De espaldas a él, miró el contorno del cuerpo de su esposa. En la pierna derecha, el lunar que tantas noches le besó. Estaba un poco más gorda que antes, pero las polleras largas le quedarían hermosas. Cerca de la casa a la que fueron a vivir ni bien se casaron, había un parque. Ahí se recostaban y miraban el cielo. Sin moverse. Tan intrusos como los sonidos que llegaban a molestar alborotando pájaros y ramas.
Su esposa preparaba la crema de la torta. Después tendría tiempo para los platos salados. Fuentes pensó que los festejos no habían tenido lugar entre ellos.

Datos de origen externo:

/-- What follows the effect: continuation past word 8,191 (row 9), the cause of a token that was read (row 19), and otherwise the effect itself. -/
def settle (i : Instr) (s : State) (e : Effect) : State :=
  let early := fun (p : Cause → Bool) => match e with
    | .trap c => p c
    | .trapWith _ c => p c
    | .wait _ => waitsToDrain i
    | _ => false
  if runsOff i s true && !early Cause.beforeRunOff then raise s runOffCause
  else
  match e with
  | .wait s' => stalled s'
  | _ =>
    match readsToken i s with
    | some k =>
      if ahead s then stalled s
      else if early (fun c => decide (c.row < 19)) then (match e with | .trap c => raise s c | .trapWith s' c => raise s' c | _ => s)
      else raise (dropToken s k) { row := 19, cause := k.cause, tval := k.tval }
    | none =>
      match e with
      | .done s' => advance i (dequeue i (ended s'))
      | .goto s' pc => jumpTo (dequeue i (ended s')) pc
      | .keep s' => dequeue i (ended s')
      | .wait s' => stalled s'
      | .trap c => raise s c
      | .trapWith s' c => if ahead s then stalled s else raise s' c

/-- One issue of an instruction by the current slot: the gate, then the instruction's own effect, then its continuation. -/
def issue (i : Instr) (s : State) (body : Ops → State → Effect) : State :=
  match gate i s with
  | .stall => stalled s
  | .cause c => raise s c
  | .skip => advance i s
  | .go => settle i s (body (operands i s) s)

/-- A core instruction: a next state. -/
def runCore (i : Instr) (s : State) (body : Ops → State → Effect) : Out := .next (issue i s body)

/-! ### Causes of an instruction's own description -/

/-- A poisoned source in a role of Table 8-2 raises POISON with its register (08 R168); else the effect goes on. -/
def needClean (o : Ops) (k : Nat) (e : Effect) : Effect :=
  if o.psn k then .trap { row := 5, cause := cPOISON, tval := o.regVal k } else e

/-- A condition that fails raises a cause. -/
def demand (ok : Bool) (row cause : Nat) (tval : Word) (e : Effect) : Effect :=
  if ok then e else .trap { row := row, cause := cause, tval := tval }

end Sys2Proof.Machine
end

Y se preguntó mientras el vibrante sonido quebraba el aire, qué era lo que los había dejado sin motivos para festejarse la vida.
El ruido en la cocina le hizo lugar al de la campanilla del teléfono. Fuentes levantó el tubo. Era su secretaria. A lo lejos, una máquina de escribir o el golpeteo de una biforme sobre la madera del escritorio.
-¿Doctor Fuentes?
-Sí.
-Le habló porque la gente de la empresa insistió en verlo el lunes sin falta. Yo le dije que usted no vendría pero ellos insistieron. Dicen que han estudiado la oferta y que les interesa mucho la forma de pago que usted les ha propuesto.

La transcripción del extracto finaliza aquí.